デジタル庁 Android対応マイナンバーカードとAI搭載マイナアプリを26年公開

2025年9月5日、デジタル庁は活動報告会を開催し、マイナンバーカードのAndroidスマートフォン搭載を2026年度中に実現する方針を示した。
あわせて新アプリ「マイナアプリ(仮称)」を同年8月に公開し、行政サービスや本人確認機能を統合する計画を明らかにした。
Android搭載は26年度 新「マイナアプリ」も公開へ
デジタル庁は5日の活動報告会で、マイナンバーカードをAndroidスマートフォンに搭載する計画を公表した。
既にiPhoneでは2025年6月から利用可能となっているが、Androidについては電子証明書機能に限定されており、氏名や生年月日など券面情報の証明には未対応であった。
これを2026年度中、具体的には「26年秋」を目標に、iPhoneと同等の機能を提供する。
また、新たに「マイナアプリ(仮称)」を26年8月に公開予定と発表した。
このアプリは従来のマイナポータル機能を統合し、本人確認に用いる「デジタル認証アプリ」の機能も組み込む構想だ。

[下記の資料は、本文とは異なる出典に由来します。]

/-- The models of a leaf at a wake (R155, R156): restored from the record, with the leaves as they stood at PARK entry. -/
def wakeModels (was : State) (us : Nat) (s : State) (u : Nat) : State :=
  match intactRecord s with
  | some r => advanceModels was.press.leaves (ambientOf was u) (caseOf was u) us (takeRecord r s u) u
  | none => initModels s u

/-- A retry delay runs on through PARK (R128). -/
def wakeRetry (us : Nat) (s : State) (u : Nat) : State :=
  let v := vleaf s u
  onLeaf s u fun l => if v.st = .cool then { l with retryUs := l.retryUs - us } else l

/-- The cells that are powered in PARK follow their inputs (R269, R281). -/
def parkCells (x : WakeInputs) (s : State) : State := x.cells.foldl (fun s c => compareCell (seeInput s c.1 c.2) c.1) s

/-- A window monitor wakes the device (R281, R445): WM_WAKE is set, and one of its enabled cells stands asserted or has latched. -/
def monitorWakes (s : State) (k : Nat) : Bool :=
  (wmOf s k).wake && [276 + 2 * k, 277 + 2 * k].any fun c => wmEnabled s c && cellOut (cellOf s c)

/-- A park-kept unit wakes the device (R141, R445): its trip cell has latched, or its limit flag is set. -/
def unitWakes (s : State) (x : WakeInputs) (u : Nat) : Bool :=
  (leafOf s (slotOf s u)).env.parkKeep && (x.trips.contains u || x.limits.contains u || (vleaf s u).tripLatch)

/-- The wake timer is on and has run out (R444, R445): it counts the seconds since PARK entry. -/
def timerDue (s : State) (x : WakeInputs) : Bool := s.nvm.wakeTimer != 0 && decide (s.nvm.wakeTimer * 32768 ≤ x.periods)

/-- What the wake's record names (R445): of several sources present the one with the lowest code, where the device's own registers show it. -/
def wakeRecorded (x : WakeInputs) (s : State) : Nat × Nat :=
  let mons := if 4 < x.code then (List.range 32).filter (monitorWakes s) else []
  let units := if 5 < x.code then leafNums.filter (unitWakes s x) else []
  match mons, units with
  | k :: _, _ => (4, k)
  | [], u :: _ => (5, u)
  | [], [] => if 6 < x.code ∧ timerDue s x then (6, 0) else (x.code, x.detail)

/-- WAKE, from its source to the first tick in DOZE, its record, and the start of Paste (R446). -/
def wakeOp (x : WakeInputs) (s : State) : State :=
  let was := s
  let s := parkCells x s
  let src := wakeRecorded x s
  let limits := x.limits.filter fun u => (leafOf s (slotOf s u)).env.parkKeep
  let s := (x.trips.filter fun u => (leafOf s (slotOf s u)).env.parkKeep).foldl wakeTrip s
  let s := s.onFw fun f => { f with rind := if f.rind = .parked then .running else f.rind }
  let s := s.onPower fun p => { p with mode := .doze, wakeSource := src.1 }
  let s := setPumps (fun _ _ => true) (resumeTime x.periods (wakeVat s))
  let s := wakeRefs x.refs (wakeCells s)
  let s := leavePark (leafNums.foldl (wakeModels was (periodUs x.periods)) (readNtc x.ntc (readRetention s)))
  let s := leafNums.foldl (wakeRetry (periodUs x.periods)) s
  let s := limits.foldl wakeLimit (leafNums.foldl wakePwm (hostReset s))
  let lp := wakeLoops limits s
  let s := wakeSup1 lp.2
  let s := runTick { cells := [], fwd := [], loops := lp.1, srcLimit := [], pumps := [], mated := [] } s
  let s := raise s 77 evPowerState 1 (w32 (src.1 + 256 * src.2)) 0
  let s := if rindCommits s then writeCounters s else s
  let s := latchBus (s.onPower fun p => { p with wakeL := true }) 6
  (wakePaste s).onLink fun l => { l with allowAt := some s.time.gtc }

/-- A wake source is present (R445): those that the device's own registers show are, any other is as the row names it. -/
def wakePresent (x : WakeInputs) (s : State) : Bool :=
  match x.code with
  | 4 => decide (x.detail < 32) && monitorWakes (parkCells x s) x.detail
  | 5 => decide (x.detail < 71) && unitWakes (parkCells x s) x x.detail
  | 6 => x.detail == 0 && timerDue s x
  | 8 => decide (x.detail < 16)
  | c => decide (1 ≤ c ∧ c ≤ 9) && x.detail == 0

/-- WAKE (R438, R445, R446): in PARK, with the PLL able to lock; what is no source of R445 wakes nothing (log entry 74). -/
def execWake (inp : WakeInputs) (s : State) : Host.Outcome State Fault Refusal :=
  if s.power.mode = .park ∧ ¬ s.power.booting ∧ ¬ s.power.clockFail ∧ wakePresent inp s then .next (afterRow (wakeOp inp s)) else .next s

end Sys2Proof.Machine
end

さらにAIを活用し、利用者に必要な手続きをプッシュ通知で案内する仕組みを導入する方針である。
iPhone版のマイナンバーカード利用者は、2025年7月末時点で145万人に達しており、普及拡大の動きが顕著になっている。
加えて、事業者向けには「Gビズポータル」を新設し、補助金や社会保険など各種手続を一元的に処理できる仕組みを整える。
25年度中にα版を提供し、従来の「GビズID」の情報から、利用者に必要な手続きを自動で提示する「手続リコメンド」や「手続ジャーニー」といった機能を搭載する予定だ。
さらに、26年度には出生証明書の電子化や予防接種事務のデジタル化、電子母子健康手帳の普及なども進められる見通しだ。
デジタル庁 2025年デジタル庁活動報告:https://www.digital.go.jp/policies/report-2025#government-ai-promotion
デジタル行政の進化 ユーザー拡大と事業環境改善の行方
今回の取り組みは、行政サービスのデジタル化を加速させる転換点になる可能性が高い。
短期的には、Androidへのマイナカード搭載がユーザー層を広げ、利便性向上によって利用者数が増えると見込まれる。
特に子育てや医療手続きがオンラインで完結すれば、生活負担の軽減が実感され、デジタル行政への評価も高まるだろう。
中期的には、行政と民間の連携が深化するシナリオが想定できる。
事業者向け「Gビズポータル」やリコメンド機能が普及すれば、補助金申請や社会保険の効率化が進み、事業環境の改善につながる展開も考えられる。
行政が企業活動を支える「基盤」としての役割を強めていくだろう。
さらに長期的には、AIによる手続き案内やデータ一元管理が一般化し、「必要なサービスが自動的に届く」行政像が現実化する可能性がある。
その一方で、個人情報保護やシステム障害への対応が不十分なら不信感が高まり、普及の妨げとなる懸念もある。
今後の焦点は利便性と信頼性の両立にかかっているといえるだろう。